▸ **YOUR TASK**:
Look for "Option" in the records and copy every line that has it.

▸ **GIVEN ENTRIES**:
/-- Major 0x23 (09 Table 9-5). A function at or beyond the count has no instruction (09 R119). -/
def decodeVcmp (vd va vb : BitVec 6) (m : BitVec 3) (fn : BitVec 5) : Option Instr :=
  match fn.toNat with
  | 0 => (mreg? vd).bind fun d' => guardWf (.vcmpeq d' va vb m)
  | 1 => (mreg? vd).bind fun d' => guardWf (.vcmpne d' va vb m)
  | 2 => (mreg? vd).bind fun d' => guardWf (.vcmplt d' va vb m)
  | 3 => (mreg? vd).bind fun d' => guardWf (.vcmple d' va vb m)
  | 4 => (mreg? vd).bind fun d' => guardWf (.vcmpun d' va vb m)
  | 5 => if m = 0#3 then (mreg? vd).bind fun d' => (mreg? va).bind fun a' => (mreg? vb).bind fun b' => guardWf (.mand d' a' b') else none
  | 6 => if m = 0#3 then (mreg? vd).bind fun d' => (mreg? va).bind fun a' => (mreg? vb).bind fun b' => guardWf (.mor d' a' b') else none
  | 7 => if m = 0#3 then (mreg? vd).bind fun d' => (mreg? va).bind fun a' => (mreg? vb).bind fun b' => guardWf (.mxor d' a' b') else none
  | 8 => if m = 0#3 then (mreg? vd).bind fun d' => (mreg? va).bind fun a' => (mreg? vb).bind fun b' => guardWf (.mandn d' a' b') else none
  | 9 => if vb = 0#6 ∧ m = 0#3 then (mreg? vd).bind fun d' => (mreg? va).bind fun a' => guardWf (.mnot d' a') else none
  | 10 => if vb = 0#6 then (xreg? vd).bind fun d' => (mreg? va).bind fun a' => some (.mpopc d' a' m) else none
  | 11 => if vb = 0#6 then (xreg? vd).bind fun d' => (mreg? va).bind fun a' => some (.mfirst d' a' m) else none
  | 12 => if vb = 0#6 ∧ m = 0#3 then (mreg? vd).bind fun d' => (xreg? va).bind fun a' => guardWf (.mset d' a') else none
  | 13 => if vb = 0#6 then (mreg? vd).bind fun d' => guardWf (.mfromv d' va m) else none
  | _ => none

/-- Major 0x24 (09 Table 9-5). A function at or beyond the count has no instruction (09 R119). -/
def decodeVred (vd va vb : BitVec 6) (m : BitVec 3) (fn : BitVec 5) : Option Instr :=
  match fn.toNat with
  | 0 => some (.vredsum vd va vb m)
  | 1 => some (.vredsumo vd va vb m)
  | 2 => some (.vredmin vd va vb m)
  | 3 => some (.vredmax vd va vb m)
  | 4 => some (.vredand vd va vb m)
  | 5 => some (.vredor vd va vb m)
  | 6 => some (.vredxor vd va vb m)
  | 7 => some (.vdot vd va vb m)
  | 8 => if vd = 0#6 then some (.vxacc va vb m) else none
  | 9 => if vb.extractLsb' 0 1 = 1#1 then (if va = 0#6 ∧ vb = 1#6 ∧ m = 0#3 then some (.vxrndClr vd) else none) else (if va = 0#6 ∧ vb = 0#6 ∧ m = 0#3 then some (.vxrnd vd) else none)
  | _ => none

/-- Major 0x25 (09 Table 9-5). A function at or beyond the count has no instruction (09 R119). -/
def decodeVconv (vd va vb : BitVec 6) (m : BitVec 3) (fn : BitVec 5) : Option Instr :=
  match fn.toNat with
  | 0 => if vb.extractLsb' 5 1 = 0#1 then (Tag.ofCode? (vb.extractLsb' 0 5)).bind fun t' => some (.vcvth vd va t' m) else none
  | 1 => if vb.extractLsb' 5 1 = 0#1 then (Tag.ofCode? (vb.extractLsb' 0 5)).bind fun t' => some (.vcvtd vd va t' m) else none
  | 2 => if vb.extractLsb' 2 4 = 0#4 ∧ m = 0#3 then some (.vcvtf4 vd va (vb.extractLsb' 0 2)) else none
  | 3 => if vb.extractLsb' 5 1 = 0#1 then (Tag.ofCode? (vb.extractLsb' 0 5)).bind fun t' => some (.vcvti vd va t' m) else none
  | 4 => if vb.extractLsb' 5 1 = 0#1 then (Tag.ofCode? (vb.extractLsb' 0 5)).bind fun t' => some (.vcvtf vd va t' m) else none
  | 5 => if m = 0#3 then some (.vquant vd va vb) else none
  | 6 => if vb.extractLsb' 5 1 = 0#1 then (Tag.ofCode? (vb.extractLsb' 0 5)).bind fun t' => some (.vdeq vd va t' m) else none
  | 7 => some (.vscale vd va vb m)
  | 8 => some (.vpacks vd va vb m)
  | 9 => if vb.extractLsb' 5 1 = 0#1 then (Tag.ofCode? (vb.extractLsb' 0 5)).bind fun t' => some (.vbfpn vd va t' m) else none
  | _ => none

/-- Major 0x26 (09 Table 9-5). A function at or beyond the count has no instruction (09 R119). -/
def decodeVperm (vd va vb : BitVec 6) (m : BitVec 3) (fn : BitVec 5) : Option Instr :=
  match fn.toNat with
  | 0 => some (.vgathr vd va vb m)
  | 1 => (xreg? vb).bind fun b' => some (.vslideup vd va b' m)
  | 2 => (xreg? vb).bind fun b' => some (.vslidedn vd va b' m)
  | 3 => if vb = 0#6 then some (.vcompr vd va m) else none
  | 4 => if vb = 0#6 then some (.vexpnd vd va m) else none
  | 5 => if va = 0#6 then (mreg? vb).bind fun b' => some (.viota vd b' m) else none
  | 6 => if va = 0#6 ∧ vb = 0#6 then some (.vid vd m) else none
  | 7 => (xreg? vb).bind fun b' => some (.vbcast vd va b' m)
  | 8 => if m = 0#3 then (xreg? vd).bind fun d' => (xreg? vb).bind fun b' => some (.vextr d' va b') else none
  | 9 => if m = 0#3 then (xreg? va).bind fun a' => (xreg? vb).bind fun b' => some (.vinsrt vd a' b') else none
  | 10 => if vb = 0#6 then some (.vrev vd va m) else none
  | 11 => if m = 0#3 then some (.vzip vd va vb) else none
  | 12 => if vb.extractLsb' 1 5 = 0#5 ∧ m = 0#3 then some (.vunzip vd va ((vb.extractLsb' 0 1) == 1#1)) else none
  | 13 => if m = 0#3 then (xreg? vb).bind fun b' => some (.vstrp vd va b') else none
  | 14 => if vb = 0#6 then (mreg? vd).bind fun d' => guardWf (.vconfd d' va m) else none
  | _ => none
--
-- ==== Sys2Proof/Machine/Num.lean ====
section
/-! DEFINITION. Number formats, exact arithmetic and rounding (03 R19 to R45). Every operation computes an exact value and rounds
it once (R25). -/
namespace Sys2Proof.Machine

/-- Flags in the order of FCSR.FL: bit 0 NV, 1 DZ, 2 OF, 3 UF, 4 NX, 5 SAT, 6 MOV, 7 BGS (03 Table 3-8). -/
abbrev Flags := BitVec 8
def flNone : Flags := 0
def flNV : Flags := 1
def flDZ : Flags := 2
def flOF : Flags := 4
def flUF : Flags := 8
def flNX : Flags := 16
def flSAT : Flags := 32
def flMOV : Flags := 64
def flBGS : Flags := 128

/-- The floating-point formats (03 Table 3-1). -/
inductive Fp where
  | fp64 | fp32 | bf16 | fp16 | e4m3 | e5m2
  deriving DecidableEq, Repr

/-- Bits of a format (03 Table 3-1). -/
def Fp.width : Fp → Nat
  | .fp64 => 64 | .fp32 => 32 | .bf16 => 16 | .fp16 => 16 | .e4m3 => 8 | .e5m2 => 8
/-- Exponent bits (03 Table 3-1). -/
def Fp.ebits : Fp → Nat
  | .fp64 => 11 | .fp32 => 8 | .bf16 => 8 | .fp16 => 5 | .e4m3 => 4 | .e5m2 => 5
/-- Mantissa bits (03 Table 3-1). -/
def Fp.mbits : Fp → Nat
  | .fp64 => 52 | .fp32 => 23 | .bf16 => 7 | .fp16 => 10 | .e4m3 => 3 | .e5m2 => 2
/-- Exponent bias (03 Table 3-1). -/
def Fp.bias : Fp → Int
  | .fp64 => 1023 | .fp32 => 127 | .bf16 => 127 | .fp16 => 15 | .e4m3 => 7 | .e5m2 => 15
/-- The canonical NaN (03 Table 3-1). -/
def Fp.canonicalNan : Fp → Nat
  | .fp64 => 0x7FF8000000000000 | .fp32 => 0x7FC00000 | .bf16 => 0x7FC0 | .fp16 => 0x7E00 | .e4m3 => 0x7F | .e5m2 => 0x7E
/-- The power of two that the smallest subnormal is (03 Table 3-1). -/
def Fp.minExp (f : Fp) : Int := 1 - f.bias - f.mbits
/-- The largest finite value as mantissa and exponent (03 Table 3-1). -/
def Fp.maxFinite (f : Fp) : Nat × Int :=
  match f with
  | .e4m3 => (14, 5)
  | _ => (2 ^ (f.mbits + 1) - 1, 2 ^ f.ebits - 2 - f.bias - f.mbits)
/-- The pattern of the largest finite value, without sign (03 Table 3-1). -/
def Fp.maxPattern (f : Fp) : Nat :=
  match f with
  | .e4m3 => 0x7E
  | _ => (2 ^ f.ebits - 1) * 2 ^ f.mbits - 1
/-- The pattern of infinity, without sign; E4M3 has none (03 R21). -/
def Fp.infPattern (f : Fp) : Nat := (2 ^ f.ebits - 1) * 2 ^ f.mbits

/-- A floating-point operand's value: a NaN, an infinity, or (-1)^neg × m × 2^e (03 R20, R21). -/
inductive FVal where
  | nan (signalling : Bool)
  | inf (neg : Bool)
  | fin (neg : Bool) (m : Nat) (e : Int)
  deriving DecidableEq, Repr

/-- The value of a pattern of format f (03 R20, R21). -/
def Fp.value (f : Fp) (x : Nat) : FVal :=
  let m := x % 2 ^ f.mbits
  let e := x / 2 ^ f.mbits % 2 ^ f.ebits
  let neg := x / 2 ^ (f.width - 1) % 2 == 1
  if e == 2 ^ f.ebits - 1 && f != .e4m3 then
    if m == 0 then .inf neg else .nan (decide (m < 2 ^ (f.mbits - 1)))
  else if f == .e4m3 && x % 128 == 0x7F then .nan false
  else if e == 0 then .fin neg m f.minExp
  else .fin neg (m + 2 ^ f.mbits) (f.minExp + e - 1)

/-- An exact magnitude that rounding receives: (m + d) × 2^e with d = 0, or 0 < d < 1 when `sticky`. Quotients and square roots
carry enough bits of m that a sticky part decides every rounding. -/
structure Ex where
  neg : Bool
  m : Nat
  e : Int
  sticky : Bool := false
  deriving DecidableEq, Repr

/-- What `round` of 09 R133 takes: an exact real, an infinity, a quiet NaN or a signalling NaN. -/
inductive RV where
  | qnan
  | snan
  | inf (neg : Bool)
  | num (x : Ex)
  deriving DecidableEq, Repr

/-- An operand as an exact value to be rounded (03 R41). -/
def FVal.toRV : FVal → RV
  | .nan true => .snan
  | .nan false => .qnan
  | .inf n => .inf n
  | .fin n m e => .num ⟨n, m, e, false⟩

▸ **RESPONSE FOR THIS EXERCISE**:
def decodeVcmp (vd va vb : BitVec 6) (m : BitVec 3) (fn : BitVec 5) : Option Instr :=
def decodeVred (vd va vb : BitVec 6) (m : BitVec 3) (fn : BitVec 5) : Option Instr :=
def decodeVconv (vd va vb : BitVec 6) (m : BitVec 3) (fn : BitVec 5) : Option Instr :=
def decodeVperm (vd va vb : BitVec 6) (m : BitVec 3) (fn : BitVec 5) : Option Instr :=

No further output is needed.